Così, come nel 2009 si parlava di minareti, oggi, dopo le diverse discussioni a livello cantonale, si torna a parlare di velo integrale (burqa e niqab) a livello federale. Simboli più unici che rari e generalmente innocui alle nostre latitudini, ma che si prestano bene al collegamento con il terrorismo internazionale e l’oppressione femminile e possono quindi facilmente mobilitare e trarre in inganno il “popolo”, soprattutto se a strumentalizzarli ci sono partiti con molto denaro e senza scrupoli.

Sì, perché se avessero avuto un minimo di coscienziosità, si sarebbero ben guardati dal voler inserire nella Costituzione – e non da meno nel capitolo dei diritti fondamentali – un divieto della dissimulazione del viso, che altro non è che un codice di abbigliamento, che limita diverse libertà fondamentali, senza che ci sia un vero interesse pubblico.

Per i fini di sicurezza, di identificazione e contro la coazione esistono, infatti, già delle leggi. Dal punto di vista del velo integrale, un divieto non porterebbe a liberare le eventuali donne che lo indossano per obbligo, ma le punirebbe e isolerebbe ulteriormente.

Oltre a ciò, gli iniziativisti e i loro assidui sostenitori, andando a limitare l’autonomia dei cantoni in materia di sicurezza e religione, non si curano neppure del principio dell’ordinamento federalista.
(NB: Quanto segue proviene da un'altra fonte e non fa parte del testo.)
/-- A valid entry placed on a list not ARMED, in its own place or where one is free, keeps every bound (R157). -/
theorem keepsAll.placeEntry (s : State) (p) (e : StageEntry) (hv : s.staging.kept → e.valid)
    (hl : ¬ (stagePosition s.staging.entries e.index = none ∧ stagePlaces ≤ s.staging.entries.length))
    (hs : s.staging.kept → s.staging.state ≠ .armed) : keepsAll s (s.placeEntry p e) := by
  refine ⟨.of_same rfl rfl, .of_same rfl rfl rfl rfl rfl, fun k => ?_, fun _ => .of_same rfl⟩
  have na := hs k
  have sh := k.shape
  refine ⟨?_, ?_, ?_, ?_, fun n e => by cases e; exact Nat.zero_le _, k.filter⟩
  · refine ⟨stagePlaced_ne_nil _ _, rfl, ?_, ?_, rfl⟩
    · show s.staging.source = none
      unfold Staging.shapeKept at sh
      cases c : s.staging.state <;> simp_all
    · show s.staging.armTime = none
      unfold Staging.shapeKept at sh
      cases c : s.staging.state <;> simp_all
  · show (stagePlaced s.staging.entries e).length ≤ _
    unfold stagePlaced
    split
    · simpa using k.places
    · have : ¬ stagePlaces ≤ s.staging.entries.length := fun c => hl ⟨by assumption, c⟩
      simp; omega
  · show ((stagePlaced s.staging.entries e).map StageEntry.index).Nodup
    unfold stagePlaced
    split
    · rename_i j h
      obtain ⟨hk, h2⟩ := stagePosition_some h
      have : (s.staging.entries.set j e).map StageEntry.index = s.staging.entries.map StageEntry.index := by
        rw [List.map_set, ← h2]
        apply List.ext_getElem
        · simp
        · intro n h1 h3
          rw [List.getElem_set]
          split
          · subst_vars; simp
          · rfl
      rw [this]; exact k.distinct
    · rename_i h
      rw [List.map_append, List.nodup_append]
      refine ⟨k.distinct, by simp, ?_⟩
      intro a ha b hb
      simp at hb; subst hb
      obtain ⟨x, hx, rfl⟩ := List.mem_map.1 ha
      exact stagePosition_none h x hx
  · show ∀ x ∈ stagePlaced s.staging.entries e, x.valid
    unfold stagePlaced
    split
    · intro x hx
      rcases List.mem_or_eq_of_mem_set hx with h | h
      · exact k.valid x h
      · subst h; exact hv k
    · intro x hx
      rw [List.mem_append] at hx
      rcases hx with h | h
      · exact k.valid x h
      · simp at h; subst h; exact hv k

/-- A staging command that adds an entry keeps every bound (R156). -/
theorem keepsAll.stage (s : State) (p tag index fb mk) (hv : fb = none → ∀ i, (mk i : StageEntry).valid) :
    keepsAll s (s.stage p tag index fb mk) := by
  unfold State.stage
  simp only
  have b := keepsAll.touch s p
  split
  · exact b.trans (.reply _ _ _ _ _)
  split
  · exact b.trans (.reply _ _ _ _ _)
  split
  · exact b.trans (.reply _ _ _ _ _)
  split
  · exact b.trans (.reply _ _ _ _ _)
  refine b.trans ?_
  rename_i h1 h2 _ i _ _
  have st : (s.touch p).staging.state = s.staging.state := by unfold State.touch; split <;> rfl
  rw [← st] at h1
  generalize s.touch p = t at h1
  unfold State.stageChecked
  simp only
  split
  · exact .reply _ _ _ _ _
  · rename_i hl
    exact (keepsAll.placeEntry t p _ (fun _ => hv rfl i) hl (fun _ => h1)).trans
      (.reply _ _ _ _ _)

/-- An OPEN list with an entry taken off and others left is in its bounds (R158). -/
theorem Staging.erase_kept (u : Staging) (k : Nat) (h : u.kept) (hs : u.state = .opened)
    (hn : u.entries.eraseIdx k ≠ []) :
    Staging.kept { u with entries := u.entries.eraseIdx k } := by
  have sh := h.shape
  refine ⟨?_, (List.length_eraseIdx_le _ _).trans h.places, ?_,
    fun e he => h.valid e ((List.eraseIdx_sublist _ _).mem he), h.timer, h.filter⟩
  · unfold Staging.shapeKept at *
    rw [hs] at sh
    simp only [hs]
    exact ⟨hn, sh.2⟩
  · exact ((List.eraseIdx_sublist u.entries k).map StageEntry.index).nodup h.distinct

/-- An entry taken off an OPEN list keeps every bound (R158). -/
theorem keepsAll.dropEntry (s : State) (k) (h : s.staging.kept → s.staging.state = .opened) :
    keepsAll s (s.dropEntry k) := by
  unfold State.dropEntry
  simp only
  split
  · exact .emptyStaging _
  · exact ⟨.of_same rfl rfl, .of_same rfl rfl rfl rfl rfl, fun q =>
      Staging.erase_kept _ _ q (h q) (by assumption), fun _ => .of_same rfl⟩

theorem State.touch_state (s : State) (p) : (s.touch p).staging.state = s.staging.state := by
  unfold State.touch; split <;> rfl

/-- The arming of an OPEN list keeps every bound (R160). -/
theorem keepsAll.arm (s : State) (src t) (h : s.staging.state = .opened) : keepsAll s (s.arm src t) := by
  refine ⟨.of_same rfl rfl, .of_same rfl rfl rfl rfl rfl, fun k => ?_, fun _ => .of_same rfl⟩
  have sh := k.shape
  refine ⟨?_, k.places, k.distinct, k.valid, fun n e => (by cases e), k.filter⟩
  unfold Staging.shapeKept at *
  rw [h] at sh
  refine ⟨sh.1, sh.2.1, rfl, ?_, rfl⟩
  show (match src with | .atTime => some t | _ => none).isSome ↔ some src = some .atTime
  cases src <;> simp

/-- The disarming of an ARMED list keeps every bound (R161). -/
theorem keepsAll.disarm (s : State) (h : s.staging.state = .armed) : keepsAll s s.disarm := by
  refine ⟨.of_same rfl rfl, .of_same rfl rfl rfl rfl rfl, fun k => ?_, fun _ => .of_same rfl⟩
  have sh := k.shape
  refine ⟨?_, k.places, k.distinct, k.valid, fun n e => by cases e; exact Nat.zero_le _, k.filter⟩
  unfold Staging.shapeKept at *
  rw [h] at sh
  exact ⟨sh.1, sh.2.1, rfl, rfl, rfl⟩

/-- A clear of one stream's totals keeps every bound (R126). -/
theorem keepsAll.clearTotals (s : State) (i) : keepsAll s (s.updStream i Stream.clearTotals) := by
  refine .setStream s i _ rfl rfl rfl rfl (fun h => ?_) (fun h => ?_) (fun _ h => h.of_eq rfl rfl rfl)
  · exact ⟨h.defined, h.valid, h.window, h.unheld, h.stale, h.off, h.recovery, h.quiet⟩
  · refine ⟨h.interval, fun f => ?_, fun f k => ?_, h.forced, h.injected, h.lateness⟩
    · show (Vector.replicate 16 0)[f] ≤ _; simp
    · have : (Vector.replicate 16 0)[f] = totalTop := k
      simp [totalTop] at this

/-- The going on of a SET_PROFILE keeps every bound (R134). -/
theorem keepsAll.goOnReevaluating (s : State) (p tag k low b) : keepsAll s (s.goOnReevaluating p tag k low b) := by
  unfold State.goOnReevaluating
  split
  · exact .setRunning _ _ _
  · exact .reply _ _ _ _ _

/-- The halt of the engine keeps every bound (R64). -/
theorem keepsAll.haltEngine (s : State) : keepsAll s s.haltEngine := by
  unfold State.haltEngine
  split
  · have b : keepsAll s { s with engine := .halted } := .of_same rfl rfl rfl rfl rfl rfl rfl rfl
    exact b.trans (.flushAll _)
  · exact .refl s

/-- A valid profile replaced keeps every bound (R133). -/
theorem keepsAll.profiles (s : State) (k : ProfileIx) (p : Profile) (hp : p.valid) :
    keepsAll s { s with acp := { s.acp with profiles := s.acp.profiles.set k p } } := by
  refine ⟨⟨id, fun h => ⟨fun j => ?_, h.2⟩, id, id⟩, .of_same rfl rfl rfl rfl rfl, id, fun _ => .of_same rfl⟩
  show (s.acp.profiles.set k p)[j].valid
  simp only [Fin.getElem_fin, Vector.getElem_set]
  split
  · exact hp
  · exact h.1 j

/-- A LATCH copies at most 32 streams (R193). -/
theorem streamRange_length (first last : Nat) : (streamRange first (latchLast first last)).length ≤ bankPlaces := by
  unfold streamRange
  have e : ∀ (l : List StreamIx), l.Nodup →
      (l.filter fun i => decide (first ≤ i.val ∧ i.val ≤ latchLast first last)).length ≤ 32 := by
    intro l hl
    have nd : ((l.filter fun i =>
        decide (first ≤ i.val ∧ i.val ≤ latchLast first last)).map fun i => i.val).Nodup :=
      List.Nodup.map (fun a b h => Fin.ext h) (hl.filter _)
    have sub : ((l.filter fun i =>
        decide (first ≤ i.val ∧ i.val ≤ latchLast first last)).map fun i => i.val) ⊆
          List.range' first 32 := by
      intro x hx
      simp only [List.mem_map, List.mem_filter, decide_eq_true_eq] at hx
      obtain ⟨i, ⟨_, h1, h2⟩, rfl⟩ := hx
      rw [List.mem_range'_1]
      unfold latchLast at h2
      omega
    have := (nd.subperm sub).length_le
    simpa using this
  exact e _ (List.nodup_finRange 256)

end Sys2Proof.Machine
end

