/-- The takings left are those of the streams not OFF whose taking is under way, in ascending index (log 27). -/
theorem State.takeRest_foldl {s : State} (runs : s.timeRuns = true) : s.takeRest =
    (List.finRange 256).foldl (fun t i =>
      if (t.stream i).health ≠ .off ∧ (t.stream i).taking = true then
        (t.takeAll i).setStream i { (t.takeAll i).stream i with taking := false }
      else t) s := by
  unfold State.takeRest
  rw [if_pos runs]
  unfold State.eachLive State.eachStream allStreams
  congr 1
  funext t i
  unfold State.finishTaking
  by_cases off : (t.stream i).health = .off
  · simp only [off, if_true, ne_eq, not_true, false_and, if_false]
  · by_cases taking : (t.stream i).taking = true
    · simp only [off, taking, if_true, if_false, ne_eq, not_false_eq_true, true_and]
      rfl
    · simp only [off, taking, if_false, Bool.false_eq_true, and_false]

section Rest
variable {s : State} {i : StreamIx} (runs : s.timeRuns = true) (on : (s.stream i).health ≠ .off)
  (taking : (s.stream i).taking = true)
include runs on taking

/-- The takings left end with nothing due on the streams they are taken of (R68, R73). -/
theorem State.takeRest_ends (counts : countsKept s) (context : (s.stream i).contextKept) :
    s.takeRest.nextExpiry i = none := by
  obtain ⟨u, accounts, kept, same, result⟩ := (s.takeRest_stream runs i).2 on taking
  have link : s.takeRest.link = (u.takeAll i).link :=
    s.takeRest_accounts.link.trans (accounts.link.symm.trans (u.takeAll_keepsOn i).accounts.link.symm)
  rw [State.nextExpiry_marked link result]
  exact State.takeAll_ends (kept counts) (by rwa [same])

/-- A taking with nothing due is ended, and its stream otherwise as it was (R71). -/
theorem State.takeRest_ended (next : s.nextExpiry i = none) :
    s.takeRest.stream i = { s.stream i with taking := false } := by
  obtain ⟨u, accounts, -, same, result⟩ := (s.takeRest_stream runs i).2 on taking
  have stands : u.nextExpiry i = none :=
    (State.nextExpiry_marked (b := (s.stream i).taking) accounts.link same).trans next
  rw [result, State.takeAll_none stands, same]

end Rest

/-! ### One miss, by the engine and the health -/

section Miss
variable {s : State} {i : StreamIx} {d : Definition} (defined : (s.stream i).definition = some d)
  (next : s.nextExpiry i = some .miss)
include defined next

/-- The miss of an UNANCHORED stream, with the evaluation that its change to SILENT makes (R75, R98, R102). -/
theorem State.takeOne_unanchored (running : s.engine = .running) (health : (s.stream i).health = .unanchored) :
    s.takeOne i =
      if s.acp.profiles[d.profile].silentDeclare ≤ (s.stream i).misses + 1 then
        (s.setStream i { s.stream i with
          cursor := (s.stream i).cursor + BitVec.ofNat 48 d.period
          misses := (s.stream i).misses + 1
          health := .silent }).evaluateAll i
      else s.setStream i { s.stream i with
        cursor := (s.stream i).cursor + BitVec.ofNat 48 d.period, misses := (s.stream i).misses + 1 } := by
  rw [State.takeOne_some next, State.takeExpiry_unanchoredMiss defined running health, State.unanchoredMiss_eq]
  unfold Stream.unanchoredMissed
  simp only [timeShift_natCast]
  split <;> rfl

/-- The miss of a TRACKING or RECOVERING stream, with its posts and the evaluation that its change to SILENT makes
(R74, R99, R102). -/
theorem State.takeOne_anchored (running : s.engine = .running)
    (health : (s.stream i).health = .tracking ∨ (s.stream i).health = .recovering) :
    let m := stepE (s.stream i) (.outstanding (s.stream i).cursor .miss)
    s.takeOne i =
      if s.acp.profiles[d.profile].silentDeclare ≤ (s.stream i).misses + 1 then
        ((s.setStream i { (s.stream i).stepMissed d with
          window := [], staleCount := 0, health := .silent, recovery := 0 }).postGroup i
            ⟨m.2 ++ m.1.window.flatMap (clearPosts (s.stream i).paired), none⟩).evaluateAll i
      else (s.setStream i ((s.stream i).stepMissed d)).postGroup i ⟨m.2, none⟩ := by
  intro m
  rw [State.takeOne_some next, State.takeExpiry_slotMiss defined running health, State.slotMiss_eq]
  split
  · rename_i declared
    obtain ⟨missed, posts⟩ := Stream.missed_declared (d := d) declared
    rw [missed, posts]
  · rename_i undeclared
    obtain ⟨missed, posts⟩ := Stream.missed_below (d := d) (Nat.lt_of_not_le undeclared)
    rw [missed, posts]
Riassumendo: Chi se ne frega quindi se i cittadini di Basilea Città, Glarona, Soletta, Svitto e Zurigo, a differenza di quelli ticinesi e sangallesi, hanno detto chiaramente no a un divieto di dissimulare il viso nei propri Cantoni. Chi se ne frega se tra le donne che indossano il velo integrale c’è chi lo fa per scelta. Chi se ne frega se per motivi pacifici ma politici o pubblicitari un qualunque cittadino voglia indossare una maschera o se più semplicemente per mantenere la propria privacy in una società sempre più invadente preferisca girare con occhialoni scuri e sciarpa fino al naso.

E tutto ciò perché? Beh, le risposte dei sostenitori sono standard: “Mostrare il viso è un principio fondamentale della nostra società e del quieto vivere.” rispettivamente “Il numero di persone con burqa e niqab da noi non è elevato, ma bisogna correre ai ripari e prevenire, prima di essere ridotti a poter solo curare.”.

Disgraziatamente per loro è arrivata una pandemia a confutare quanto sostengono. Perché non sono di certo state le mascherine a impedire la convivenza, il rispetto e il dialogo e non perché le indossiamo ci sentiamo meno “svizzeri”.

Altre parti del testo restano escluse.